Task -> From the line with "detection (R270). -/" to the line with "if t.getB (F.GD_CH_DRV_MCLAMP", retype every line exactly, including those two, and leave out the rest of the data below.

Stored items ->

════════════════

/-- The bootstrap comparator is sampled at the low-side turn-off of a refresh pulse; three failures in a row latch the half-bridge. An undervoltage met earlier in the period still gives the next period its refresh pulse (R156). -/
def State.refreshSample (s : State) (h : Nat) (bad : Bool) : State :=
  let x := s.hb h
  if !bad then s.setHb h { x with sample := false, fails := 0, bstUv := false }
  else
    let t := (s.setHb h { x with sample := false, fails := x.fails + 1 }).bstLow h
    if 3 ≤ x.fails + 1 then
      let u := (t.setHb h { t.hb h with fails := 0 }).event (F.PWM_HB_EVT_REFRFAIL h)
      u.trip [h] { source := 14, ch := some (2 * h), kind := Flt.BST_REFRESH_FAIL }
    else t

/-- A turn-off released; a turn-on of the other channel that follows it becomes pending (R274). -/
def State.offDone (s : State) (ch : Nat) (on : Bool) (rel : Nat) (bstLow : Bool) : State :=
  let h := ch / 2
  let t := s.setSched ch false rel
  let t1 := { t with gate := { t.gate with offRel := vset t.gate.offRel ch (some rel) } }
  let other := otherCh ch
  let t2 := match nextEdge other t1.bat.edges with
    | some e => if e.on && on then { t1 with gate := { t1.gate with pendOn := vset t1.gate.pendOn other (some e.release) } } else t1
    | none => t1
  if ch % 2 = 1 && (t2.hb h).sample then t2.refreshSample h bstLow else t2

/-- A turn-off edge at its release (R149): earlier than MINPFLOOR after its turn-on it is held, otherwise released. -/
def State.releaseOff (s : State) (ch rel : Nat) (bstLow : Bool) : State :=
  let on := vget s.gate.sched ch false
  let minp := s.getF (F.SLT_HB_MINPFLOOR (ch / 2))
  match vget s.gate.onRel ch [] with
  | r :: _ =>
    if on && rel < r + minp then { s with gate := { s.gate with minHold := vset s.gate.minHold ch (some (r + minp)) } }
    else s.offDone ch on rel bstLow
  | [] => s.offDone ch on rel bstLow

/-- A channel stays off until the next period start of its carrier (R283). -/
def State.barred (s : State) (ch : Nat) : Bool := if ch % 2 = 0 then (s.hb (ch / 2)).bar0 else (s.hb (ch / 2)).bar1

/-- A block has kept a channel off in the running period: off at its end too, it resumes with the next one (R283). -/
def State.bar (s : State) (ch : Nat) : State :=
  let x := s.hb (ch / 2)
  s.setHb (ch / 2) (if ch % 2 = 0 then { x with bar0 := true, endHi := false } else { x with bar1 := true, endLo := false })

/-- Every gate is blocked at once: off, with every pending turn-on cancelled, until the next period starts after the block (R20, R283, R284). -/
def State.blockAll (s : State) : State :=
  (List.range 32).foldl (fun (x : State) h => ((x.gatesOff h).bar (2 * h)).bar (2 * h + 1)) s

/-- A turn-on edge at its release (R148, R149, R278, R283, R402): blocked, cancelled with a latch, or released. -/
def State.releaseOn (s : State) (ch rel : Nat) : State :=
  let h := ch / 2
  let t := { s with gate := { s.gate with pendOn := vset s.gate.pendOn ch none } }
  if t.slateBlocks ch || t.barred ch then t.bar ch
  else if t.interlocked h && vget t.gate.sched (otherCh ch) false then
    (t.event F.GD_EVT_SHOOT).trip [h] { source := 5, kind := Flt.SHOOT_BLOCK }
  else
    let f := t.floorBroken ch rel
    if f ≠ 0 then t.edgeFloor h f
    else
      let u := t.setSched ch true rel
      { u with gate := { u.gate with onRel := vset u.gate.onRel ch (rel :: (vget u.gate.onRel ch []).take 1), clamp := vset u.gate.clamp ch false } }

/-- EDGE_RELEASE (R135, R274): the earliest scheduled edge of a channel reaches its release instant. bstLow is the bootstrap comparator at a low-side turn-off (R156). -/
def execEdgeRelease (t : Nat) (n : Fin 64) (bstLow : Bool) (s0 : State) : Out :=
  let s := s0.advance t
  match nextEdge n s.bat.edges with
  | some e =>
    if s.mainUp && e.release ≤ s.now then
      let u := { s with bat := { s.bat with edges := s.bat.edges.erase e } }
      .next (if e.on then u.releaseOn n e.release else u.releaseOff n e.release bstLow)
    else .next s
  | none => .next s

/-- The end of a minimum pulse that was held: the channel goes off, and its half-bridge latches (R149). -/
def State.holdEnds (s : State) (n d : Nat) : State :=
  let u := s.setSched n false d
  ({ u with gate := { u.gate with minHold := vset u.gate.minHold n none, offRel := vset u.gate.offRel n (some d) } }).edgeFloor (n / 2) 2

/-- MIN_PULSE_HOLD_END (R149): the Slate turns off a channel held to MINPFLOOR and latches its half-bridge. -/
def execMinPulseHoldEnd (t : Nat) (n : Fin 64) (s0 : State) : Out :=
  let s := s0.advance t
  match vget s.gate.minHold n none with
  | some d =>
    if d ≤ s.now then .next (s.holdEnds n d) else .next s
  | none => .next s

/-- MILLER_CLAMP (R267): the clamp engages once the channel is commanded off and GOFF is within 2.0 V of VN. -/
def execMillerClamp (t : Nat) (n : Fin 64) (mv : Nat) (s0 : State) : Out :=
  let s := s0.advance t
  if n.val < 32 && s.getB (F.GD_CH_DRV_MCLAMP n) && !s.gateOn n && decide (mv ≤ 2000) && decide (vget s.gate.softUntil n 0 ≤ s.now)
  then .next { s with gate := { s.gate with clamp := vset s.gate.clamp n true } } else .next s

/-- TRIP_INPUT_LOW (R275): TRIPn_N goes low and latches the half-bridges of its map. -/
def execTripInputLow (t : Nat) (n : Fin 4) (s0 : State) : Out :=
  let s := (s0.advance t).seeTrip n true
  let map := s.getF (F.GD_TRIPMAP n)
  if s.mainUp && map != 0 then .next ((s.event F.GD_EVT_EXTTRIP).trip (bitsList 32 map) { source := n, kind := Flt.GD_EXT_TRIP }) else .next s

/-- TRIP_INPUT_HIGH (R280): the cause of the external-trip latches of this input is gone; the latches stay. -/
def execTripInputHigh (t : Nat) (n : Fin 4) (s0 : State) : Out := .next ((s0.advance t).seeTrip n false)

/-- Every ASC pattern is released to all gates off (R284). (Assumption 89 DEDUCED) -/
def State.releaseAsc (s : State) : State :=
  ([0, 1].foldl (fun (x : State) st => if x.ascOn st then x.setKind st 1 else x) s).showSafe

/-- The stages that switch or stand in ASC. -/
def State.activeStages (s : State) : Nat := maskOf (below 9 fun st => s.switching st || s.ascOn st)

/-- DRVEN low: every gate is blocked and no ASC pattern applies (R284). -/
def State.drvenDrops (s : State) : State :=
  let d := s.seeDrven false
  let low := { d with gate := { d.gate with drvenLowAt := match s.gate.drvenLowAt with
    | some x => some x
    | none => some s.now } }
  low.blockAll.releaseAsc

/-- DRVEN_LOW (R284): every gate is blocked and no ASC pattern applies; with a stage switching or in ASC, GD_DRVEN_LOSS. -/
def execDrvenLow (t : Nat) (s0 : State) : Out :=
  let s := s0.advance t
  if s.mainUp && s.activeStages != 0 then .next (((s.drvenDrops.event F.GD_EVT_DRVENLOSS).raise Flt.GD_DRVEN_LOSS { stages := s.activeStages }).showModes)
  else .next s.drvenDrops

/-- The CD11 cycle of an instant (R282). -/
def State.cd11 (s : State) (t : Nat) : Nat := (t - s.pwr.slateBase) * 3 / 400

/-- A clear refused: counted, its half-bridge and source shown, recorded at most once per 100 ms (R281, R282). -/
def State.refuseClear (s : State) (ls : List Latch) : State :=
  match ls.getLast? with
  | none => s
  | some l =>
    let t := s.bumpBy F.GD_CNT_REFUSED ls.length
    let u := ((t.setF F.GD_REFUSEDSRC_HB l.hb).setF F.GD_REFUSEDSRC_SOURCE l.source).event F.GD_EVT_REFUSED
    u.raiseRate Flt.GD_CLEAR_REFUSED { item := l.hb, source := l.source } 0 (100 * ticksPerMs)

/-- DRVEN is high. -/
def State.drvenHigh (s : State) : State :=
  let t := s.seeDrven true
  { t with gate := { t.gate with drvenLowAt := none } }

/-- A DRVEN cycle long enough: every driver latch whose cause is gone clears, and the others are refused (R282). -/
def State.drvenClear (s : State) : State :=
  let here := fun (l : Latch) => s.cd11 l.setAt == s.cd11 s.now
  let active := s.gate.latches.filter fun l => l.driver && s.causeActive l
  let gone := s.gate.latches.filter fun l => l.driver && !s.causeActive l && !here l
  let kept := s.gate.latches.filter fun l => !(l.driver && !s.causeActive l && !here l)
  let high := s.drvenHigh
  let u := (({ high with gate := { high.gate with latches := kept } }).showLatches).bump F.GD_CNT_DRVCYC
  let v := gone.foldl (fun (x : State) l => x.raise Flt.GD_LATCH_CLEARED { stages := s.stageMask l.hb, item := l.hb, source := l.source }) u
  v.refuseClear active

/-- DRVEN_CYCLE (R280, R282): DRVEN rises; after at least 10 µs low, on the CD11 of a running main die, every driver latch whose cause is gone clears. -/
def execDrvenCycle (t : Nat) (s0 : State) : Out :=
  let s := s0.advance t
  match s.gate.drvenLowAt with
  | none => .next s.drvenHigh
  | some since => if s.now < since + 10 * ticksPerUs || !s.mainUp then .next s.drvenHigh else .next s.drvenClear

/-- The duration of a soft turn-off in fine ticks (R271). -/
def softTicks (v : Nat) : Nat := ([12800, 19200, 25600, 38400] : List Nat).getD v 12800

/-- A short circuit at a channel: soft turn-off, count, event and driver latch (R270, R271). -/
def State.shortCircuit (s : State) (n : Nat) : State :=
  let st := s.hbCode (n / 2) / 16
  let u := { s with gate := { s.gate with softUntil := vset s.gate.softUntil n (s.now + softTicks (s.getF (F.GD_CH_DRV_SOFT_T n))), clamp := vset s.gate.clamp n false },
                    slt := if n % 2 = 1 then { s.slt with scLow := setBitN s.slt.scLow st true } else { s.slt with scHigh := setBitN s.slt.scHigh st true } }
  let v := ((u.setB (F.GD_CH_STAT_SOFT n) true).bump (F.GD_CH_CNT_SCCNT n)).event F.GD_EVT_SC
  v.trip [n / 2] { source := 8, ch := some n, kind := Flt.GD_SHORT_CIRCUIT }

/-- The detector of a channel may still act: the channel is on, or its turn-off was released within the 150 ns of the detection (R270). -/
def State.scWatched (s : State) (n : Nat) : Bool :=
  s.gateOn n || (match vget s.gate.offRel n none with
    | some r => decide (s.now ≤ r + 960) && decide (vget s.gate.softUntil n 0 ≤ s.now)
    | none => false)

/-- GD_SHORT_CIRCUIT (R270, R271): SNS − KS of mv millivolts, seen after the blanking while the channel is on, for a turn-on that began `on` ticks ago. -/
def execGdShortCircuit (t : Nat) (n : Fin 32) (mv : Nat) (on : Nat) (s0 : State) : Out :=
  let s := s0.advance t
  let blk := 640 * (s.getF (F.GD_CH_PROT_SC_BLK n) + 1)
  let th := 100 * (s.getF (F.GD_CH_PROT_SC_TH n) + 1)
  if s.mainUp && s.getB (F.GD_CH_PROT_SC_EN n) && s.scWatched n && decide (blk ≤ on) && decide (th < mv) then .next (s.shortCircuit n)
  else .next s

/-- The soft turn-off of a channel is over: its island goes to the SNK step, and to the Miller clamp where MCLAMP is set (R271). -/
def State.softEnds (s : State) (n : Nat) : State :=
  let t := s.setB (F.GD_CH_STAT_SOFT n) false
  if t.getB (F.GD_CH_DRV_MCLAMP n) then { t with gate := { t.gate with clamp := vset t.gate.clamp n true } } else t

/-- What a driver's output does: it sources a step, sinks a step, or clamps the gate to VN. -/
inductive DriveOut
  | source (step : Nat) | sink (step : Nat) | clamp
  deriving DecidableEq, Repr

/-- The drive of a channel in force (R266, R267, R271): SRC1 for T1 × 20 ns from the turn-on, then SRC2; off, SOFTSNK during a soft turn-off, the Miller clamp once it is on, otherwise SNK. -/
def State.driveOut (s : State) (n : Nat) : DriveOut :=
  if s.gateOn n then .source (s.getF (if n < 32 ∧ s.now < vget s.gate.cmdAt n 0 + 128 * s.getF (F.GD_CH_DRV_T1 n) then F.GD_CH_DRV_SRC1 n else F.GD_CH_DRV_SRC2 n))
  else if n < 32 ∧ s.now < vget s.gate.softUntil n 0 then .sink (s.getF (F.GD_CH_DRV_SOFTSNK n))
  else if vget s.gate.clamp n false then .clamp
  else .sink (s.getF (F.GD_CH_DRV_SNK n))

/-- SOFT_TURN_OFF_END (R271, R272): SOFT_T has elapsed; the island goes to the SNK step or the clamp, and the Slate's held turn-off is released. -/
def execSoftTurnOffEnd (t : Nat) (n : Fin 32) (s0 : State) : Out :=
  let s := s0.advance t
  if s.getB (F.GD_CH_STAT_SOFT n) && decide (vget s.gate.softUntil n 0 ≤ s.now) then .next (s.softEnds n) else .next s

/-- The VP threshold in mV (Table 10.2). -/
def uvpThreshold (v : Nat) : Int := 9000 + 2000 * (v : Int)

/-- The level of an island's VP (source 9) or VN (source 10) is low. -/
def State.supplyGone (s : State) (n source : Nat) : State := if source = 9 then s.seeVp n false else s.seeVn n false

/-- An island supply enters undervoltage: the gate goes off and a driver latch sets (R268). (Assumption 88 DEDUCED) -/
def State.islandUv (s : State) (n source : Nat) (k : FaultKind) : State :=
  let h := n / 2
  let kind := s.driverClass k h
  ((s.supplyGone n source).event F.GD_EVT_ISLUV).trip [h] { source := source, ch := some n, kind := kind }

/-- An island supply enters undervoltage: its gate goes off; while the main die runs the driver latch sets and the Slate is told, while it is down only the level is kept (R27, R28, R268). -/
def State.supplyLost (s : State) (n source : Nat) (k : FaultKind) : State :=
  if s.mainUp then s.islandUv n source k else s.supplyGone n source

════════════════

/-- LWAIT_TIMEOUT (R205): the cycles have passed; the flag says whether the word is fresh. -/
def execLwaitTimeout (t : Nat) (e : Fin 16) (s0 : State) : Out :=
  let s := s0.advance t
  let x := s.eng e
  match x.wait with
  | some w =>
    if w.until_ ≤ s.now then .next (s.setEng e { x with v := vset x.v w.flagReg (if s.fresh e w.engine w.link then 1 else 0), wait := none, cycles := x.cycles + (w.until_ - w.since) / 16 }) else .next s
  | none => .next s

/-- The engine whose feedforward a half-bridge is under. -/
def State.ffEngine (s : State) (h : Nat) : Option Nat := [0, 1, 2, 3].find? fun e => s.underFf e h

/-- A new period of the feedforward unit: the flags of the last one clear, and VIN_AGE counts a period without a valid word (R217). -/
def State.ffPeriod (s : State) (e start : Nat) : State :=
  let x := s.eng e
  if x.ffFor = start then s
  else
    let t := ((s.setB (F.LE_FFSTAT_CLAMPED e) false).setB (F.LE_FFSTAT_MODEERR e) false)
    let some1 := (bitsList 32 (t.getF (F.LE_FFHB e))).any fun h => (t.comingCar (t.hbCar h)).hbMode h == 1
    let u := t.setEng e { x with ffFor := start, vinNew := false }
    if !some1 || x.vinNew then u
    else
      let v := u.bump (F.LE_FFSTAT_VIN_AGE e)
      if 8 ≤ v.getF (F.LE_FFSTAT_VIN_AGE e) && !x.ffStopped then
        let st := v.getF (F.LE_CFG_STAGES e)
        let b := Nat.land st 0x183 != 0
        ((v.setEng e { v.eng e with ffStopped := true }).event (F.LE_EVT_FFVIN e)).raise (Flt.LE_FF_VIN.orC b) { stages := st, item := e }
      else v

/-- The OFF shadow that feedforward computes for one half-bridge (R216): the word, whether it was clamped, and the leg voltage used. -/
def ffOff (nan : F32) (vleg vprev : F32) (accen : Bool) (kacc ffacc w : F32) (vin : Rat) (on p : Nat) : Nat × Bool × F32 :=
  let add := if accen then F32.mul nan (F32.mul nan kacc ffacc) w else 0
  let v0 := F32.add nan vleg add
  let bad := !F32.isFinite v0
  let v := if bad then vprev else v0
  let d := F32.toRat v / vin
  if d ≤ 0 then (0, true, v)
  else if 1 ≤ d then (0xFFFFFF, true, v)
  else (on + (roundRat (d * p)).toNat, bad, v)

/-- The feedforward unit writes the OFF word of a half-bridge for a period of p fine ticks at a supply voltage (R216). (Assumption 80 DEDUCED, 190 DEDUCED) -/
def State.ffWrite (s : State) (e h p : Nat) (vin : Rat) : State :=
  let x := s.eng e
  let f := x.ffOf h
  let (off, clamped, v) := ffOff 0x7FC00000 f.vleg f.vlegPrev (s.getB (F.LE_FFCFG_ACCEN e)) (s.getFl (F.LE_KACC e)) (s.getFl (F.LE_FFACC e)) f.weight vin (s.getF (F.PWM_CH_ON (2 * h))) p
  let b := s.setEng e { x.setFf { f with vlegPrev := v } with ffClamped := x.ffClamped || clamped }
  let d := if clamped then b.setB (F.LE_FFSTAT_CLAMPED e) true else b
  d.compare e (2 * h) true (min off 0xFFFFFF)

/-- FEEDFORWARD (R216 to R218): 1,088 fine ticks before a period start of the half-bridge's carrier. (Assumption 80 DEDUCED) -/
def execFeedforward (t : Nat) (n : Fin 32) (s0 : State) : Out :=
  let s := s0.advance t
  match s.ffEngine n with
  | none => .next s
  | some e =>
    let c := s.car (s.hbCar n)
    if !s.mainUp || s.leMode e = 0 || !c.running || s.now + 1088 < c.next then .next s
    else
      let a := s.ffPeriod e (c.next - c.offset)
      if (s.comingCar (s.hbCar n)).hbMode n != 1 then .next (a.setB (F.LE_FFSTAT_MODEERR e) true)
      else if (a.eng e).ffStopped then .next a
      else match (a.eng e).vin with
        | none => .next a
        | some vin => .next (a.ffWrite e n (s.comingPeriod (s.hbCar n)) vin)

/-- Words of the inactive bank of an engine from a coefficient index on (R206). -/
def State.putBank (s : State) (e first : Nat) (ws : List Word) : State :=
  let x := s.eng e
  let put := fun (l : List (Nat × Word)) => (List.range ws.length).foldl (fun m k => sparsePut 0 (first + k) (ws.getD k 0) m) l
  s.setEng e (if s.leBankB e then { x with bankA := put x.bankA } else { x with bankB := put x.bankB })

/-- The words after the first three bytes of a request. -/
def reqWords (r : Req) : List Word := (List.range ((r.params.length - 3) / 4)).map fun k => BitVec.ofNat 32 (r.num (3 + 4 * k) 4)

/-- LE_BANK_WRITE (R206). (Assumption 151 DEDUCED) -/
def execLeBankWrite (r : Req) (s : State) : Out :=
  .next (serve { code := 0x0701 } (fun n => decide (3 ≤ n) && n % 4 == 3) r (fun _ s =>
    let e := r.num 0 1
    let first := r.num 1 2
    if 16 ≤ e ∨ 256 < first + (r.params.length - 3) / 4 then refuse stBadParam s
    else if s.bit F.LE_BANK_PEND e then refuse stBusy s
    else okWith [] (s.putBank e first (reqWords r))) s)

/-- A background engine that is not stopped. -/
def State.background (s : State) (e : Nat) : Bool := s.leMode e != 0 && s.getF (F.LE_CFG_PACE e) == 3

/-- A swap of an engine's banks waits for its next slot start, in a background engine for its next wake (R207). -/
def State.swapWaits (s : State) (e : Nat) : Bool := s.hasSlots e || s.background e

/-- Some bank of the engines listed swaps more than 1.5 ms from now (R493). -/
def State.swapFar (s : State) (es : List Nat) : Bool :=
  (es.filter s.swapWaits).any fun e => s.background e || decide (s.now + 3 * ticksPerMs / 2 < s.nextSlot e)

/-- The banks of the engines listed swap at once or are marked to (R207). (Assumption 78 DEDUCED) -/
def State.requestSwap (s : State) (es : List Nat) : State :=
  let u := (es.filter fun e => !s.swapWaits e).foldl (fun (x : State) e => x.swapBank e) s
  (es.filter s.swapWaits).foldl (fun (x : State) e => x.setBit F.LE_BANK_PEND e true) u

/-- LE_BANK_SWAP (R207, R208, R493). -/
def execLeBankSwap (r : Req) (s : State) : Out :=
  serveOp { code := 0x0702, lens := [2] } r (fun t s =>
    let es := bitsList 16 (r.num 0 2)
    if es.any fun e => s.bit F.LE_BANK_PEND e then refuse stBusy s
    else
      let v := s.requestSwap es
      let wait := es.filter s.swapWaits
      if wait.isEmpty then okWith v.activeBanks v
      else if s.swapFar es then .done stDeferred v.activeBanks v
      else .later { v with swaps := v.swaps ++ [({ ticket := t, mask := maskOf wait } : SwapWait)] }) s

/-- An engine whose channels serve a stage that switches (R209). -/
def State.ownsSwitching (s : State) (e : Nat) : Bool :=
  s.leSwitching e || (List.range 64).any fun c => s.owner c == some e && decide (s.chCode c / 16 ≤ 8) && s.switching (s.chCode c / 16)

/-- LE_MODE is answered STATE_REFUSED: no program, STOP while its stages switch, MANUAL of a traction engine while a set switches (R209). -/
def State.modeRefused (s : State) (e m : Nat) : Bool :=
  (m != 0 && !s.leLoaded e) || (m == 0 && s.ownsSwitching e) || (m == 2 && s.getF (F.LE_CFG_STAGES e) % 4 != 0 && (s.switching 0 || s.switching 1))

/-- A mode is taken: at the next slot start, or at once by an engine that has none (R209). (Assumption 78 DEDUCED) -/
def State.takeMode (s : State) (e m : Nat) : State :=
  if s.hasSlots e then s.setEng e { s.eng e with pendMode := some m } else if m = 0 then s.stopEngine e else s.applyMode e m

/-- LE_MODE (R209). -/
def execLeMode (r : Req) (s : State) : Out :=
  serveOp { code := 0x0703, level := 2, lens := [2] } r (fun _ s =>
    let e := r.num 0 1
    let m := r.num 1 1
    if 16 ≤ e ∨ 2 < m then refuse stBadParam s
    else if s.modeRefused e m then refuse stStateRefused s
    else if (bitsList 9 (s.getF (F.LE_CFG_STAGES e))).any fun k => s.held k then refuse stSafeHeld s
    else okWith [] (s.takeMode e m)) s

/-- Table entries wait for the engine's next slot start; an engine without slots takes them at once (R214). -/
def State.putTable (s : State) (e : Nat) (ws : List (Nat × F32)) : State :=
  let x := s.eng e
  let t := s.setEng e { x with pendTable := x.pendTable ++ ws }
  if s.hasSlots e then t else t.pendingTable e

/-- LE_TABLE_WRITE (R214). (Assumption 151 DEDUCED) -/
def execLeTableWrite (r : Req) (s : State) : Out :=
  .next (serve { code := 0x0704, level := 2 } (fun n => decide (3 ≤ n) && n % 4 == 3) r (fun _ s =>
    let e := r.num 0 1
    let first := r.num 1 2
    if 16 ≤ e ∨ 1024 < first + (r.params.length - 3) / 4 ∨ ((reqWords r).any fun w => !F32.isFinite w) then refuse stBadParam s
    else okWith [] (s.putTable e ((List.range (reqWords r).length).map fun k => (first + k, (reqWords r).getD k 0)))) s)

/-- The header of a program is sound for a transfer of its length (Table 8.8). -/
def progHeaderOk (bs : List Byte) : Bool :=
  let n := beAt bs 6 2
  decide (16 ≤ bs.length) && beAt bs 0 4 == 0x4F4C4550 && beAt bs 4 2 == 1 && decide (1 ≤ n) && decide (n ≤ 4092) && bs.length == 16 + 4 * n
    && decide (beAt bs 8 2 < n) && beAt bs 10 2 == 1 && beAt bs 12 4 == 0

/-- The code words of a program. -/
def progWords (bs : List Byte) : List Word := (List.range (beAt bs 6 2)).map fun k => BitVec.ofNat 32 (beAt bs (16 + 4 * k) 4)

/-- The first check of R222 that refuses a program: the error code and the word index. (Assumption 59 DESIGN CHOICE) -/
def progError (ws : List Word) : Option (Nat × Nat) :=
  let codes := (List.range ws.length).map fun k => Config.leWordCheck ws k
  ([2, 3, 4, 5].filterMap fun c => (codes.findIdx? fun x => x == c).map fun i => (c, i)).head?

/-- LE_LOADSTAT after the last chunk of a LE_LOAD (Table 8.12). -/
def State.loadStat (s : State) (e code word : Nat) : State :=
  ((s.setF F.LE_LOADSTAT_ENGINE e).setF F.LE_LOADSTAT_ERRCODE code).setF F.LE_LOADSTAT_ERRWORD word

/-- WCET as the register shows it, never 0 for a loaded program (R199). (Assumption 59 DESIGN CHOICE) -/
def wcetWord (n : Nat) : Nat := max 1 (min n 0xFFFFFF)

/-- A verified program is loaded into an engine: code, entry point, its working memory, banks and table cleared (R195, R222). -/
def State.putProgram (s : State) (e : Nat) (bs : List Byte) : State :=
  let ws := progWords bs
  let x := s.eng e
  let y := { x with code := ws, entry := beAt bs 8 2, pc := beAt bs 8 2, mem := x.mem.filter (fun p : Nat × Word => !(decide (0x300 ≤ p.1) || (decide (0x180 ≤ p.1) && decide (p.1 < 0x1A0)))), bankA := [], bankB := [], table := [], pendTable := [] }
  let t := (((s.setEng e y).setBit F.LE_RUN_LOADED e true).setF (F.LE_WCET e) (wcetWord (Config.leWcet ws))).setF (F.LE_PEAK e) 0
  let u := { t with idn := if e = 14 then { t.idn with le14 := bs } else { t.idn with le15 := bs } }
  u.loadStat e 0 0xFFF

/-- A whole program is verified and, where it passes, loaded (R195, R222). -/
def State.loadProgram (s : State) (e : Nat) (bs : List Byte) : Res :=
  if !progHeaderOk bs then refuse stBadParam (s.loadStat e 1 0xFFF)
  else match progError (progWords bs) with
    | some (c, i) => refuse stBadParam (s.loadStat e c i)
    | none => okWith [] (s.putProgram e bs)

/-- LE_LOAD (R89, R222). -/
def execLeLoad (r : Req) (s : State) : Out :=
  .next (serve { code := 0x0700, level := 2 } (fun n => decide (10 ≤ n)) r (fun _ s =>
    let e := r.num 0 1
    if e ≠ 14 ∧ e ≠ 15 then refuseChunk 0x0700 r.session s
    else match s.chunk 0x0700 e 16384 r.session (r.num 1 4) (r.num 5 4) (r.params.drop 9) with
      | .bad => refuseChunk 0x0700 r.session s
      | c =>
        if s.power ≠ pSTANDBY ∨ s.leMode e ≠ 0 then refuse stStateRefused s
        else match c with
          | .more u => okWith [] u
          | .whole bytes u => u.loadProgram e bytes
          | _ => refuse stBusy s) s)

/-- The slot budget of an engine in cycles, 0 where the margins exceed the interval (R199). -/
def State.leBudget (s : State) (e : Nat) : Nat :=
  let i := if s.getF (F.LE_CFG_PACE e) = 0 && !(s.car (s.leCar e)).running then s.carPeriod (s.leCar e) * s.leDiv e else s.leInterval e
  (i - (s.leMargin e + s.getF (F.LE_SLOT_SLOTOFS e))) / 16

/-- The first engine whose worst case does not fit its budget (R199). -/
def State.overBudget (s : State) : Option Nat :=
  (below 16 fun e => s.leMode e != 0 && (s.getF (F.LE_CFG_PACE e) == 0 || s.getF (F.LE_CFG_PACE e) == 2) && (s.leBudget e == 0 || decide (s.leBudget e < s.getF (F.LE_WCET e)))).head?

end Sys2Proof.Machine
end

════════════════

Task result ->
/-- The detector of a channel may still act: the channel is on, or its turn-off was released within the 150 ns of the detection (R270). -/
def State.scWatched (s : State) (n : Nat) : Bool :=
  s.gateOn n || (match vget s.gate.offRel n none with
    | some r => decide (s.now ≤ r + 960) && decide (vget s.gate.softUntil n 0 ≤ s.now)
    | none => false)

/-- GD_SHORT_CIRCUIT (R270, R271): SNS − KS of mv millivolts, seen after the blanking while the channel is on, for a turn-on that began `on` ticks ago. -/
def execGdShortCircuit (t : Nat) (n : Fin 32) (mv : Nat) (on : Nat) (s0 : State) : Out :=
  let s := s0.advance t
  let blk := 640 * (s.getF (F.GD_CH_PROT_SC_BLK n) + 1)
  let th := 100 * (s.getF (F.GD_CH_PROT_SC_TH n) + 1)
  if s.mainUp && s.getB (F.GD_CH_PROT_SC_EN n) && s.scWatched n && decide (blk ≤ on) && decide (th < mv) then .next (s.shortCircuit n)
  else .next s

/-- The soft turn-off of a channel is over: its island goes to the SNK step, and to the Miller clamp where MCLAMP is set (R271). -/
def State.softEnds (s : State) (n : Nat) : State :=
  let t := s.setB (F.GD_CH_STAT_SOFT n) false
  if t.getB (F.GD_CH_DRV_MCLAMP n) then { t with gate := { t.gate with clamp := vset t.gate.clamp n true } } else t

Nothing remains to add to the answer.